# Amber Trichomes



## franco3420 (Aug 12, 2017)

I'm on my second crop for the year. I'm growing "Chem dawg". If you go by the flowering time suggested by the seed co. they say 8-10weeks. I googled the same question and got several different flowering times but one said 3 months. I'm in day 85 of the plants and only see traces of amber trichomes. Should I keep letting them age until I see more ambers or should I cut the plant down at 90 days. It seems like a pretty long time for flowering.


----------



## RubyRed (Aug 12, 2017)

All in preference.  All tthe trichs solid cloudy and not one Amber?.  I have grow many strains that have lots of diffrent opinions on the flower time.  So really it boils down to what you want. when I grew out Chem Dawg  I took mine at 100 days and had spots of Amber.  Hope this helps


----------



## WeedHopper (Aug 12, 2017)

What percentage of amber do you see? You should be ready for harvest,,,but the Triches will never lie. If you have alot of cloudy triches with some amber i would take them down,,,but to each his own.
You just dont want alot of clear triches,,,you want cloudy going to amber throughout.


----------



## WoodHippy (Aug 12, 2017)

Where did you harvest it last time. Did it do what want. Did you think it could be better.  But what Hopper said is a Good Rule to go by the First time.


----------



## Hushpuppy (Aug 12, 2017)

Also something to remember is if you had any kind of issues with the plants during flower, that can affect how, when, and if it finishes correctly. Issues during flower cause the plant to pause its flowering function, and this can delay a harvest for 1 to several weeks. Also make sure you are looking at the trichomes under full spectrum light like sunlight. I have been fooled by the grow light spectrum before.


----------



## WeedHopper (Aug 12, 2017)

Hushpuppy said:


> Also something to remember is if you had any kind of issues with the plants during flower, that can affect how, when, and if it finishes correctly.
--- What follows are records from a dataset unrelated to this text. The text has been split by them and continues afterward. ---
-- ==== Sys2Proof/Machine/Trips.lean ====
section
/-! DEFINITION. The guard logic (spec 18, R530 to R541): input power, trips, warnings; what a trip ends (spec 16, R495;
spec 18, R538); regulator phases and rails (spec 01, R41). Thresholds and their waiting times belong to the events:
an event arrives once its condition has held for its time. -/
namespace Sys2Proof.Machine

/-! ### Guard entries of the ash record (spec 18, R545) -/

/-- Rails that are on. -/
def Mod.railsMask (m : Mod) : Nat := ((List.range 17).map (fun r => if m.rail r = 2 then 2 ^ r else 0)).sum

/-- The guard body: `index` is a die chain, 0x10 + stack, or 0xFF. -/
def Mod.guardBody (m : Mod) (detail index before : Nat) : Bytes :=
  let g := m.pwr.guard
  let chains := (List.range 12).map (SMap.get 0 g.dieTemps)
  let hot := chains.foldl max (chains.headD 0)
  leBytes 4 detail ++ [BitVec.ofNat 8 index, BitVec.ofNat 8 before] ++ zeros 2 ++ leBytes 2 g.vin ++ leBytes 2 g.iinPeak
    ++ le16s hot ++ le16s g.coolantIn ++ leBytes 8 m.fabricTime ++ leBytes 4 m.railsMask ++ zeros 20

def Mod.setGuard (m : Mod) (f : Guard → Guard) : Mod := { m with pwr := { m.pwr with guard := f m.pwr.guard } }

/-- A warning: WARN entry (spec 18, R539), counter and attention. -/
def Mod.warn (m : Mod) (detail index cnt : Nat) (attn : Byte) : Mod :=
  ((m.ashAppend 0x04 .guardLogic (m.guardBody detail index m.ctl.state.code)).count cnt 1).attention attn

/-! ### What a trip ends (spec 16, R495, R507; spec 18, R538) -/

/-- The commands in progress that need rails, with their opcodes. -/
def Mod.railTickets (m : Mod) : List (Ticket × Nat) :=
  let opt (t : Option Ticket) (op : Nat) : List (Ticket × Nat) := match t with | some t => [(t, op)] | none => []
  opt m.plan.loading Op.planLoad
  ++ m.plan.halts.map (fun t => (t, Op.planHalt))
  ++ opt m.plan.unload Op.planUnload
  ++ opt (m.pwr.cold.map (fun c => c.ticket)) Op.pstateSet
  ++ m.pwr.changes.map (fun c => (c.ticket, Op.pstateSet))
  ++ m.pwr.diags.map (fun d => (d.ticket, Op.diagRun))
  ++ (m.pwr.cores.map (fun e => opt e.2.kindleWait Op.kindlingEnter ++ opt e.2.kindleDone Op.kindlingEnter)).flatten
  ++ opt m.hbm.repart Op.hbmPartition
  ++ (m.usedCtxs.map (fun e =>
      if e.2.use = .command then opt e.2.ticket Op.streamArm ++ opt (e.2.pend.map (fun g => g.ticket)) Op.streamArm
      else [])).flatten
  ++ m.step.exports.map (fun x => (x.ticket, Op.snapshotExport))
  ++ opt (m.bank.relight.map (fun r => r.ticket)) Op.relight
  ++ m.bank.serves.map (fun x => (x.ticket, Op.bankServe))
  ++ opt (m.tests.forced.map (fun t => t.ticket)) Op.testWindowForce
  ++ opt (m.tests.margin.map (fun t => t.ticket)) Op.marginTestRun
  ++ (m.units.recs.map (fun e => opt e.2.draining Op.unitDisable ++ opt e.2.testing Op.unitEnable)).flatten

/-- They complete FAULTED with the trip's detail. -/
def Mod.faultTickets (m : Mod) (detail : Nat) : Mod :=
  m.railTickets.foldl (fun m t => m.complete t.1 t.2 Cls.faulted detail []) m

/-- The hearth controller's tables once the rails have gone: plan, streams, exports, bank transfers, tests, changes,
memory, cores, stacks, channels. -/
def Mod.railsGone (m : Mod) : Mod :=
  let m := (m.endUpdate 6 false).dropPlan.dropMemory
  let busy := m.bank.relight.isSome
  let m := (List.range 16).foldl (fun m r => if m.rail r = 3 then m else m.setRail r 0) m
  { m with
    plan := { m.plan with unload := none },
    ctxs := [],
    step := { m.step with exports := [] },
    hbm := { m.hbm with repart := none },
    bank := { m.bank with
      upd := none, pins := [], relight := none, relightFailed := m.bank.relightFailed || busy, serves := [],
      pulled := none, partner := 0 },
    tests := { m.tests with running := [], forced := none, margin := none },
    units := { m.units with recs := SMap.mapVals UnitRec.healthy m.units.recs (fun r =>
      { r with draining := none, testing := none }) },
    pwr := { m.pwr with
      cores := SMap.mapVals CoreRec.off m.pwr.cores (fun c => { CoreRec.off with faulted := c.faulted, seqFailed := c.seqFailed }),
      hbmStacks := [], changes := [], cold := none, diags := [],
      guard := { m.pwr.guard with swA := false, swB := false } },
    fab := { m.fab with
      chans := SMap.mapVals Chan.off m.fab.chans (fun c =>
        { c with powered := false, st := if c.st = .disabled then .disabled else .down, tries := 0 }),
      suspects := [] } }

/-- The module enters TRIPPED with a trip's detail (spec 16, R495). -/
def Mod.enterTripped (m : Mod) (detail : Nat) : Mod :=
  let m := (m.faultTickets detail).railsGone
  (m.moveTo .tripped 0xFFFF detail).attention Attn.safety

/-! ### Trips (spec 18, R535) -/

/-- Detail codes. -/
def Trip.code : Trip → Nat
  | .current => Detail.tripCurrent | .overvolt => Detail.tripOvervolt | .undervolt => Detail.tripUndervolt
  | .thermal => Detail.tripThermal | .sensor => Detail.tripSensor | .flow => Detail.tripFlow | .leak => Detail.tripLeak
  | .precharge => Detail.tripPrecharge | .switch => Detail.tripSwitch

/-- Causes that clear at once, or once the switches are off. -/
def Trip.brief : Trip → Bool
  | .current => true | .precharge => true | _ => false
Issues during flower cause the plant to pause its flowering function, and this can delay a harvest for 1 to several weeks. Also make sure you are looking at the trichomes under full spectrum light like sunlight. I have been fooled by the grow light spectrum before.



:yeahthat:


----------



## WeedHopper (Aug 12, 2017)

WoodHippy said:


> Where did you harvest it last time. Did it do what want. Did you think it could be better.  But what Hopper said is a Good Rule to go by the First time.



And :yeahthat:


----------



## franco3420 (Aug 13, 2017)

WeedHopper said:


> What percentage of amber do you see? You should be ready for harvest,,,but the Triches will never lie. If you have alot of cloudy triches with some amber i would take them down,,,but to each his own.
> You just dont want alot of clear triches,,,you want cloudy going to amber throughout.



Thanks for the input. I may wait another 5 days.


----------



## franco3420 (Aug 13, 2017)

WoodHippy said:


> Where did you harvest it last time. Did it do what want. Did you think it could be better.  But what Hopper said is a Good Rule to go by the First time.



Thank you for your input.


----------